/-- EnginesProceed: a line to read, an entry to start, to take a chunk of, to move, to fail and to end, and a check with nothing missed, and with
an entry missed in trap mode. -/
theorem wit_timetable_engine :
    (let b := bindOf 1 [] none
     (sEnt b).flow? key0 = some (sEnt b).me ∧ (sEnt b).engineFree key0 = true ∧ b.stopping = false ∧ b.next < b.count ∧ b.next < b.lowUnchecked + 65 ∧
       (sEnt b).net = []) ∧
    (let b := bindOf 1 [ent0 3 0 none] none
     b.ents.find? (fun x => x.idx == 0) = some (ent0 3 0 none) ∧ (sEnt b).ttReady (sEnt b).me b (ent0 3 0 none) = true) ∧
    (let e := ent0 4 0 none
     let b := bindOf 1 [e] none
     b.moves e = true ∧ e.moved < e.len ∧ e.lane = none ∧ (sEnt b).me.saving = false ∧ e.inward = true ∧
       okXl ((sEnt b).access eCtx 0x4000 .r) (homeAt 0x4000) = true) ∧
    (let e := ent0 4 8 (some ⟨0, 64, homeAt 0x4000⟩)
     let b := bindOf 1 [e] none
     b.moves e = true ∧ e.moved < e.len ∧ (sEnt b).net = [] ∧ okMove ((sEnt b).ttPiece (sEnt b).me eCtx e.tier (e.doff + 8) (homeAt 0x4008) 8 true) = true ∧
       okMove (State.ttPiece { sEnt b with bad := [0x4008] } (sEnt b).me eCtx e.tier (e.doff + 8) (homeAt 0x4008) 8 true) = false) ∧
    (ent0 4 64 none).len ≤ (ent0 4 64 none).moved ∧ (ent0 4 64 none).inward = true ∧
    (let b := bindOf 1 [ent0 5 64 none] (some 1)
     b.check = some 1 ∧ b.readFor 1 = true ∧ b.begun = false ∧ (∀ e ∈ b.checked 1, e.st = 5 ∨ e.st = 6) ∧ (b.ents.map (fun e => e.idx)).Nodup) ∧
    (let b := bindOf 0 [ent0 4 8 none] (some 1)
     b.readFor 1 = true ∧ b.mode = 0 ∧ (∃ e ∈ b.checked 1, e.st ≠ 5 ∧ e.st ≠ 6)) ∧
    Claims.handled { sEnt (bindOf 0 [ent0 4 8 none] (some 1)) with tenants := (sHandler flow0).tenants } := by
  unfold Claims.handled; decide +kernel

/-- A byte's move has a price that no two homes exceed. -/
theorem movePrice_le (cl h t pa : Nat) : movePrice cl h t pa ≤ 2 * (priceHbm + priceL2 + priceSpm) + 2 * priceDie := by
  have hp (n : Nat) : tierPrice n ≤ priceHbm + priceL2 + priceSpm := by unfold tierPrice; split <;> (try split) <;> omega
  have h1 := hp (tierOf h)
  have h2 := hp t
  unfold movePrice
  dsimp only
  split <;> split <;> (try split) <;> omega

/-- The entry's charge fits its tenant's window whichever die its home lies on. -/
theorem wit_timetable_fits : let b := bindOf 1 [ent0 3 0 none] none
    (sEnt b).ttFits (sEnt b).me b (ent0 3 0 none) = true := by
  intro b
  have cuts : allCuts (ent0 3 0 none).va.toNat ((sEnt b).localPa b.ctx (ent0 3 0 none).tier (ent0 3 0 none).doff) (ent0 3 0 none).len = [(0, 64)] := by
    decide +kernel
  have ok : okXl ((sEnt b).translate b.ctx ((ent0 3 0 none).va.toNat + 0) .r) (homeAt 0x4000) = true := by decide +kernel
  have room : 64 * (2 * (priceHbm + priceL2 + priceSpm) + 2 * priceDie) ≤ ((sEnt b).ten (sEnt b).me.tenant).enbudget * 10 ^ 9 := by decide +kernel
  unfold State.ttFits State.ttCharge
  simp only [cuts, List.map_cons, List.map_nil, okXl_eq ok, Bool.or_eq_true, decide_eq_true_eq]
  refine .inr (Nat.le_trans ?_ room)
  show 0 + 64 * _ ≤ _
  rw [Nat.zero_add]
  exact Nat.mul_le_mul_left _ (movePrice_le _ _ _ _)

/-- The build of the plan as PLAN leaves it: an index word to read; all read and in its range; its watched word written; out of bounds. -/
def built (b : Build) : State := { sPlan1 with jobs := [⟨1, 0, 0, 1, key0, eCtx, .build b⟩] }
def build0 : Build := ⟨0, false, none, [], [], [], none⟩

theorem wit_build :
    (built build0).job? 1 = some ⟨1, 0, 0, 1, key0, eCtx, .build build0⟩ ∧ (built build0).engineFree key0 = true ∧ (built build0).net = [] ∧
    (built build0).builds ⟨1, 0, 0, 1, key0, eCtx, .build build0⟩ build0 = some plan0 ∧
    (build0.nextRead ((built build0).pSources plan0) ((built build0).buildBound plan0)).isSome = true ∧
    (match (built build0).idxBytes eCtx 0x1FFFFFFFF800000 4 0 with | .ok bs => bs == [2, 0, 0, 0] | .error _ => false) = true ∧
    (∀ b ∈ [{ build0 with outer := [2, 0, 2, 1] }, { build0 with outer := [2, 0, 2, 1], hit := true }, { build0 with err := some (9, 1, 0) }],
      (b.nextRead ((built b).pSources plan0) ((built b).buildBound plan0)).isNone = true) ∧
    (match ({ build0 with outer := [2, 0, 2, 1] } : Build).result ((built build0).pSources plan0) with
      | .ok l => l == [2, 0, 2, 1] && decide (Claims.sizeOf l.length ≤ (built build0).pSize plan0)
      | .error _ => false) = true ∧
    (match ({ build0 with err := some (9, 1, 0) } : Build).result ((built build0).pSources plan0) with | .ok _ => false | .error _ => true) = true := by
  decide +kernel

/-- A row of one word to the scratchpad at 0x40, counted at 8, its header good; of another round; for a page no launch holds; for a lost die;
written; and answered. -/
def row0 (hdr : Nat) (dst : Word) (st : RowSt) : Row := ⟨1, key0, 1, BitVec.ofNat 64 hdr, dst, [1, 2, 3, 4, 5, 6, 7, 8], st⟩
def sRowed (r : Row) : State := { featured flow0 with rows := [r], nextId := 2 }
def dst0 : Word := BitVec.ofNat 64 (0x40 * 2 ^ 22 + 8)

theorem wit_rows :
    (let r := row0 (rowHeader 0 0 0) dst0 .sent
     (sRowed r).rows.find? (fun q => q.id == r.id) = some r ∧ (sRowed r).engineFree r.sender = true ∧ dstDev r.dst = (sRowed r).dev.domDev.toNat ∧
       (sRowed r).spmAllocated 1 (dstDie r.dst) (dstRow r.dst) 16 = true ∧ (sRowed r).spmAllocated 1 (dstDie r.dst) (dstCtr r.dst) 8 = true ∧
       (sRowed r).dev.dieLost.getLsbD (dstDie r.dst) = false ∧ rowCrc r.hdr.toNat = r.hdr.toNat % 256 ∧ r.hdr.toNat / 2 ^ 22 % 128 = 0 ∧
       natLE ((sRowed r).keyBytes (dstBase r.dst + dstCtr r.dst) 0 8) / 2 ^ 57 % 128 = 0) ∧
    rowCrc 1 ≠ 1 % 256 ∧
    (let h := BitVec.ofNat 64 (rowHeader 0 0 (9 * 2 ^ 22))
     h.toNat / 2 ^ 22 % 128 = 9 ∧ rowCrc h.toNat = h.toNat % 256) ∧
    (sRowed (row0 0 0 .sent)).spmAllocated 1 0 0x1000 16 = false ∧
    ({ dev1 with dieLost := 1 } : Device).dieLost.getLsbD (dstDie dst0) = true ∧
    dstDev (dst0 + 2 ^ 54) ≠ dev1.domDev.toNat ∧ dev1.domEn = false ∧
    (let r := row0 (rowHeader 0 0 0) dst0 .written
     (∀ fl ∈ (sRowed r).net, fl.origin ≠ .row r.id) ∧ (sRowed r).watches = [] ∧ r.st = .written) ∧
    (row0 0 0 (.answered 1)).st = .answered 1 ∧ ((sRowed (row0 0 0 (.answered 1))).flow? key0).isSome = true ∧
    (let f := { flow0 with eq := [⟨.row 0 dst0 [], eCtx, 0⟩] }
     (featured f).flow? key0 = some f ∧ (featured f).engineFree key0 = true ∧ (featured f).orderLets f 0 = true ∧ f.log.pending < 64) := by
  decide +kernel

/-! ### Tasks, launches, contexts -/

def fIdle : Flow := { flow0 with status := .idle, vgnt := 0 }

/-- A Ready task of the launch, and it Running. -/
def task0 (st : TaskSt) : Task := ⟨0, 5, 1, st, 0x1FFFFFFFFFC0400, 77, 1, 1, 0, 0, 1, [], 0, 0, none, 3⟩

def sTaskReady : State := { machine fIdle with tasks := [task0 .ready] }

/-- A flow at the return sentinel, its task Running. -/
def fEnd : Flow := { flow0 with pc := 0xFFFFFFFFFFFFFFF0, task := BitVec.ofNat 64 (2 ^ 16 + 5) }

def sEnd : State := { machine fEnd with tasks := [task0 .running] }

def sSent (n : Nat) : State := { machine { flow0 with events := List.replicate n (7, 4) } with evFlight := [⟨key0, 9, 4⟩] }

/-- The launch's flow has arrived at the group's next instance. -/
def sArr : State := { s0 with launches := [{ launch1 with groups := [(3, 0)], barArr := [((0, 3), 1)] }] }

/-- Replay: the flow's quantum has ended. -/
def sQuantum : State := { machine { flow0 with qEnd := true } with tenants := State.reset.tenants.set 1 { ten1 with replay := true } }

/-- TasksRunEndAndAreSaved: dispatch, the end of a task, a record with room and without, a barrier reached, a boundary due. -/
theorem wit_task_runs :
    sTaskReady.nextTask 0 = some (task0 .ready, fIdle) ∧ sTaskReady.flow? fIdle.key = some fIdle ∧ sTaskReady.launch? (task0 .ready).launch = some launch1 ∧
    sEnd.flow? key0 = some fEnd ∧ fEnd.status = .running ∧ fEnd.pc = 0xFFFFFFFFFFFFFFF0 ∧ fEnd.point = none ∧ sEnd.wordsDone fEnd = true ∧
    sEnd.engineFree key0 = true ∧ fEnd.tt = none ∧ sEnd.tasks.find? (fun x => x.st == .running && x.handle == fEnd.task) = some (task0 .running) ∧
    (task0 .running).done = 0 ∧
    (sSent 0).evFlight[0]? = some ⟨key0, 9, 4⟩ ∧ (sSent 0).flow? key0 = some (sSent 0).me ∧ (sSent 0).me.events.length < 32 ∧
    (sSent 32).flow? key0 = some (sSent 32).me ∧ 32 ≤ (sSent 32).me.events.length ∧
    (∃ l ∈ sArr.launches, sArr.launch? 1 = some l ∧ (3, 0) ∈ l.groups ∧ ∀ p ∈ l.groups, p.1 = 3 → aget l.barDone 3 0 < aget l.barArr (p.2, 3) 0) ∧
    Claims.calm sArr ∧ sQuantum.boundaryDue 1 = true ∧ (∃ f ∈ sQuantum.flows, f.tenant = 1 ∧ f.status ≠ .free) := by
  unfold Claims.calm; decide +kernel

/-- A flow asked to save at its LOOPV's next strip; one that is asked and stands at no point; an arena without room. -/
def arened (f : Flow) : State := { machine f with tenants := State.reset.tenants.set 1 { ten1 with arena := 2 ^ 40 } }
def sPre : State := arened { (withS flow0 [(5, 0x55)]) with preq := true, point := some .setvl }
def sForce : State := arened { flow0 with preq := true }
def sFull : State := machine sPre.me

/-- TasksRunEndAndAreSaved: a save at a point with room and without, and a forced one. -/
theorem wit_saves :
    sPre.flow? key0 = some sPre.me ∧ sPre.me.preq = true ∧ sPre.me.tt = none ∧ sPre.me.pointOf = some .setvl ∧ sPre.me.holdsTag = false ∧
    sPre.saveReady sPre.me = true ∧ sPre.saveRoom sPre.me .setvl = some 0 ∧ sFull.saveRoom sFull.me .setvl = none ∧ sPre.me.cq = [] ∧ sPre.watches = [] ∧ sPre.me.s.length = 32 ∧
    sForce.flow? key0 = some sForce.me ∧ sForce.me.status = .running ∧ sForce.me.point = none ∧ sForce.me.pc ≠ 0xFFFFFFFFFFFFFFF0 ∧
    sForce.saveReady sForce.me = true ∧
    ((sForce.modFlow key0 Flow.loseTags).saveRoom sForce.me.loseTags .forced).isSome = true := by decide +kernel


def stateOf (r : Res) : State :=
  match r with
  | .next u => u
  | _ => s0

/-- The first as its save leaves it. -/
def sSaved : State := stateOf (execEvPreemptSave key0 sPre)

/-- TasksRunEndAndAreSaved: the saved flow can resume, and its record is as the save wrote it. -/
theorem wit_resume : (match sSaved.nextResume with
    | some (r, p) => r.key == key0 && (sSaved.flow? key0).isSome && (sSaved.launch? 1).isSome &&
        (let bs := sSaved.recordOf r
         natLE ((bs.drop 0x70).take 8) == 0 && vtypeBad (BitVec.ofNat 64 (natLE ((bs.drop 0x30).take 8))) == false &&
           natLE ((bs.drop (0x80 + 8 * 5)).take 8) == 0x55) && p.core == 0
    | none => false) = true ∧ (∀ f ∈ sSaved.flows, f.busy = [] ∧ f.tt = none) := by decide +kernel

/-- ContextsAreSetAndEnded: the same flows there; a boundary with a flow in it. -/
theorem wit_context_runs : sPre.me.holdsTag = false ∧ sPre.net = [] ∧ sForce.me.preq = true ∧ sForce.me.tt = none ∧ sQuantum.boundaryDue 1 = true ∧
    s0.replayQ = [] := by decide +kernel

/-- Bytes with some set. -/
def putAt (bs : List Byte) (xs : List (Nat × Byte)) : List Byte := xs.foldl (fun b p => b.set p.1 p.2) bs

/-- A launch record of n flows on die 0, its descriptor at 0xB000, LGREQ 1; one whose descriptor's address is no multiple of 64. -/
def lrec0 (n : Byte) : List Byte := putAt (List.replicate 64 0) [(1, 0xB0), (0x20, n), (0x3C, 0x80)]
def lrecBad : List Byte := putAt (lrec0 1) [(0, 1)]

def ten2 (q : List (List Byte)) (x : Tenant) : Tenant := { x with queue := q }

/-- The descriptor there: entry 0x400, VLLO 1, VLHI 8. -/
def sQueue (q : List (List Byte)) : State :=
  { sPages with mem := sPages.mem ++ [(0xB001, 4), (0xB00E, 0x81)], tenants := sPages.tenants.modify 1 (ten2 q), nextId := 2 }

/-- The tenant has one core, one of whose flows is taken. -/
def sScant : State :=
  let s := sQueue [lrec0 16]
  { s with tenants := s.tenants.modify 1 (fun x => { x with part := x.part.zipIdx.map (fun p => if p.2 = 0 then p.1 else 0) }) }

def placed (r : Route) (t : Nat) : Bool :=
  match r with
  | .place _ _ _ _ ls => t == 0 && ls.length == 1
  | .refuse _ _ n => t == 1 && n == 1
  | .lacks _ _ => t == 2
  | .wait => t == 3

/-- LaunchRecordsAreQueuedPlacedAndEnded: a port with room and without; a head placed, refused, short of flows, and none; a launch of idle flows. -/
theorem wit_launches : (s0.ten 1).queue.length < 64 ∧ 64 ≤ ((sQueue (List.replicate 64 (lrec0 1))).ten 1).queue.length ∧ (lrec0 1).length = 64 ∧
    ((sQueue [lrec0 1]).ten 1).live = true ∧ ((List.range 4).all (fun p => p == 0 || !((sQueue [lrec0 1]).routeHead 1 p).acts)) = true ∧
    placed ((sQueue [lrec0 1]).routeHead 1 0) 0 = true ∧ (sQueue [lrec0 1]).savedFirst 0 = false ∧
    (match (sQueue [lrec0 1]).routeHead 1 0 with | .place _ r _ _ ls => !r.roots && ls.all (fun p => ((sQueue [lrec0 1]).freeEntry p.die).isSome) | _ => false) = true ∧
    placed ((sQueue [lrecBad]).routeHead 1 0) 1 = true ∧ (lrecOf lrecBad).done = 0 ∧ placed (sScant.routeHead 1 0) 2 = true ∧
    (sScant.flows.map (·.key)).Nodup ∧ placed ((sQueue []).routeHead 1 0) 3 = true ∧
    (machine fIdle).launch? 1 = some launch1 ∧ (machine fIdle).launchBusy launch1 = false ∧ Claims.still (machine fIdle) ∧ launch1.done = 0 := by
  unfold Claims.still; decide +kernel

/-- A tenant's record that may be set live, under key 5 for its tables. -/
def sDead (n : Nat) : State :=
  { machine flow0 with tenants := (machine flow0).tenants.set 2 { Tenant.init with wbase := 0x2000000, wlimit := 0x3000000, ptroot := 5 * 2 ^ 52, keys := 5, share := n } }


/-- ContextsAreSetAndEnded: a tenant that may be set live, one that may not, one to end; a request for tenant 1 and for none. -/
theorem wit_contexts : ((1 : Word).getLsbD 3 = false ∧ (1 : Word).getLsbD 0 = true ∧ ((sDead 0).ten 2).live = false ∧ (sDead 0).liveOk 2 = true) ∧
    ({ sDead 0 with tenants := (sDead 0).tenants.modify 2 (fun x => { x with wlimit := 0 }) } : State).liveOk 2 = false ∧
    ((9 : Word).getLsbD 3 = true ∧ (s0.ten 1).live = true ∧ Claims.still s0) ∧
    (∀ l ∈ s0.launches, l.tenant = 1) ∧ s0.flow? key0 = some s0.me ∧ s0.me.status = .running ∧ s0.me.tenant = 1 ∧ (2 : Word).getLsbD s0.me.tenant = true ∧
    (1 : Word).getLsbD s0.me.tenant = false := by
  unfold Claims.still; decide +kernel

-------

■ WHAT THIS TASK INVOLVES ■
Would you retype the lines above from the one with "boundary due. -/" down to the one with "sEnd.flow? key0 = some", word for word, both ends included and no other lines?

■ RESPONSE TO THE TASK ■
/-- TasksRunEndAndAreSaved: dispatch, the end of a task, a record with room and without, a barrier reached, a boundary due. -/
theorem wit_task_runs :
    sTaskReady.nextTask 0 = some (task0 .ready, fIdle) ∧ sTaskReady.flow? fIdle.key = some fIdle ∧ sTaskReady.launch? (task0 .ready).launch = some launch1 ∧
    sEnd.flow? key0 = some fEnd ∧ fEnd.status = .running ∧ fEnd.pc = 0xFFFFFFFFFFFFFFF0 ∧ fEnd.point = none ∧ sEnd.wordsDone fEnd = true ∧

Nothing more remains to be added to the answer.